## REQUIRED ACTION
Repeat every record below exactly as written.

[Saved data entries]
>>>

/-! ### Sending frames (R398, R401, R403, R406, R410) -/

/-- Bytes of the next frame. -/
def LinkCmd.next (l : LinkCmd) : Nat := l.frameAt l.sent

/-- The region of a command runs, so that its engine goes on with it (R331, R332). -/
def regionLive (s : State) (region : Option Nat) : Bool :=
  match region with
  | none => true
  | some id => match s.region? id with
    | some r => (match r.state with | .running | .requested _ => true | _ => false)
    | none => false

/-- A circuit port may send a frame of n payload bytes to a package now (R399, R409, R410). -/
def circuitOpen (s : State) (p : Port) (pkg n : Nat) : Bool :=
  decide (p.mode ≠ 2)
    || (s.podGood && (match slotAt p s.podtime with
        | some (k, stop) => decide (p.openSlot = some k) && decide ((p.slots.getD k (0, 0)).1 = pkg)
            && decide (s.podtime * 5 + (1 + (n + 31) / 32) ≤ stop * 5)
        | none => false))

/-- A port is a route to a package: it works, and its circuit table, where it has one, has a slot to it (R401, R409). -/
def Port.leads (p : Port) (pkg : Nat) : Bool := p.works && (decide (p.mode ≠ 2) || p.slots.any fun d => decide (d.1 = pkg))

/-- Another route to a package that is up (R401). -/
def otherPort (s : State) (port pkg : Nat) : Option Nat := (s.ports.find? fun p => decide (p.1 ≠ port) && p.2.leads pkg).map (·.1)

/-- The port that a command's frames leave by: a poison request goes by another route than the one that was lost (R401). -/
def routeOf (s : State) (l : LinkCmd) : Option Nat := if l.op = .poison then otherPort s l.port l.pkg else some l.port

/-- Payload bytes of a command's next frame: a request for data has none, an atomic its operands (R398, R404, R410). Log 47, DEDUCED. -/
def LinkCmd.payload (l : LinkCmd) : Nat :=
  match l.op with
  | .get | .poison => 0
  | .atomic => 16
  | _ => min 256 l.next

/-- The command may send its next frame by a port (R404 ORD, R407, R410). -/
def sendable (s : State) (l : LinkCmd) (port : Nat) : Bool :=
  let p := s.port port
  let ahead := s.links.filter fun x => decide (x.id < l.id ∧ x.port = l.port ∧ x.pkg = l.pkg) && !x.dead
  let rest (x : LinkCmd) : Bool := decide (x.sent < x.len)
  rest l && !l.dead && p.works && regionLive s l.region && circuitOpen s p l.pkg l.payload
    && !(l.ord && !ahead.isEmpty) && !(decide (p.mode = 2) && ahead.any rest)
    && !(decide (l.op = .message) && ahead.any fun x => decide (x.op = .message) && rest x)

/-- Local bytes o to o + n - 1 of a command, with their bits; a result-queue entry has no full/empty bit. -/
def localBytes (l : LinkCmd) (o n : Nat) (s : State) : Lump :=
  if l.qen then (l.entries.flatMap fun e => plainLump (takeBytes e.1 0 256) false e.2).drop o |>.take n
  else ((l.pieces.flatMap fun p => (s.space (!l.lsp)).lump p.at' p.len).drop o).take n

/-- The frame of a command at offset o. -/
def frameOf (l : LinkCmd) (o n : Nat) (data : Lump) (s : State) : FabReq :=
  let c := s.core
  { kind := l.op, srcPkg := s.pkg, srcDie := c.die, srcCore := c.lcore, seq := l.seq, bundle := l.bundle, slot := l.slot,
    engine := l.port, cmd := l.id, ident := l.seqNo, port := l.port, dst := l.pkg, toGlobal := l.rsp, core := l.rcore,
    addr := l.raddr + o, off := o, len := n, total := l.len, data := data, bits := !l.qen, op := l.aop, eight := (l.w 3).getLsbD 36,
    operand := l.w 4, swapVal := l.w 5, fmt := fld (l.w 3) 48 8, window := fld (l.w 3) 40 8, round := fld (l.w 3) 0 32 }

<<<

## RESPONSE TO THE TASK
/-! ### Sending frames (R398, R401, R403, R406, R410) -/

/-- Bytes of the next frame. -/
def LinkCmd.next (l : LinkCmd) : Nat := l.frameAt l.sent

/-- The region of a command runs, so that its engine goes on with it (R331, R332). -/
def regionLive (s : State) (region : Option Nat) : Bool :=
  match region with
  | none => true
  | some id => match s.region? id with
    | some r => (match r.state with | .running | .requested _ => true | _ => false)
    | none => false

/-- A circuit port may send a frame of n payload bytes to a package now (R399, R409, R410). -/
def circuitOpen (s : State) (p : Port) (pkg n : Nat) : Bool :=
  decide (p.mode ≠ 2)
    || (s.podGood && (match slotAt p s.podtime with
        | some (k, stop) => decide (p.openSlot = some k) && decide ((p.slots.getD k (0, 0)).1 = pkg)
            && decide (s.podtime * 5 + (1 + (n + 31) / 32) ≤ stop * 5)
        | none => false))

/-- A port is a route to a package: it works, and its circuit table, where it has one, has a slot to it (R401, R409). -/
def Port.leads (p : Port) (pkg : Nat) : Bool := p.works && (decide (p.mode ≠ 2) || p.slots.any fun d => decide (d.1 = pkg))

/-- Another route to a package that is up (R401). -/
def otherPort (s : State) (port pkg : Nat) : Option Nat := (s.ports.find? fun p => decide (p.1 ≠ port) && p.2.leads pkg).map (·.1)

/-- The port that a command's frames leave by: a poison request goes by another route than the one that was lost (R401). -/
def routeOf (s : State) (l : LinkCmd) : Option Nat := if l.op = .poison then otherPort s l.port l.pkg else some l.port

/-- Payload bytes of a command's next frame: a request for data has none, an atomic its operands (R398, R404, R410). Log 47, DEDUCED. -/
def LinkCmd.payload (l : LinkCmd) : Nat :=
  match l.op with
  | .get | .poison => 0
  | .atomic => 16
  | _ => min 256 l.next

/-- The command may send its next frame by a port (R404 ORD, R407, R410). -/
def sendable (s : State) (l : LinkCmd) (port : Nat) : Bool :=
  let p := s.port port
  let ahead := s.links.filter fun x => decide (x.id < l.id ∧ x.port = l.port ∧ x.pkg = l.pkg) && !x.dead
  let rest (x : LinkCmd) : Bool := decide (x.sent < x.len)
  rest l && !l.dead && p.works && regionLive s l.region && circuitOpen s p l.pkg l.payload
    && !(l.ord && !ahead.isEmpty) && !(decide (p.mode = 2) && ahead.any rest)
    && !(decide (l.op = .message) && ahead.any fun x => decide (x.op = .message) && rest x)

/-- Local bytes o to o + n - 1 of a command, with their bits; a result-queue entry has no full/empty bit. -/
def localBytes (l : LinkCmd) (o n : Nat) (s : State) : Lump :=
  if l.qen then (l.entries.flatMap fun e => plainLump (takeBytes e.1 0 256) false e.2).drop o |>.take n
  else ((l.pieces.flatMap fun p => (s.space (!l.lsp)).lump p.at' p.len).drop o).take n

/-- The frame of a command at offset o. -/
def frameOf (l : LinkCmd) (o n : Nat) (data : Lump) (s : State) : FabReq :=
  let c := s.core
  { kind := l.op, srcPkg := s.pkg, srcDie := c.die, srcCore := c.lcore, seq := l.seq, bundle := l.bundle, slot := l.slot,
    engine := l.port, cmd := l.id, ident := l.seqNo, port := l.port, dst := l.pkg, toGlobal := l.rsp, core := l.rcore,
    addr := l.raddr + o, off := o, len := n, total := l.len, data := data, bits := !l.qen, op := l.aop, eight := (l.w 3).getLsbD 36,
    operand := l.w 4, swapVal := l.w 5, fmt := fld (l.w 3) 48 8, window := fld (l.w 3) 40 8, round := fld (l.w 3) 0 32 }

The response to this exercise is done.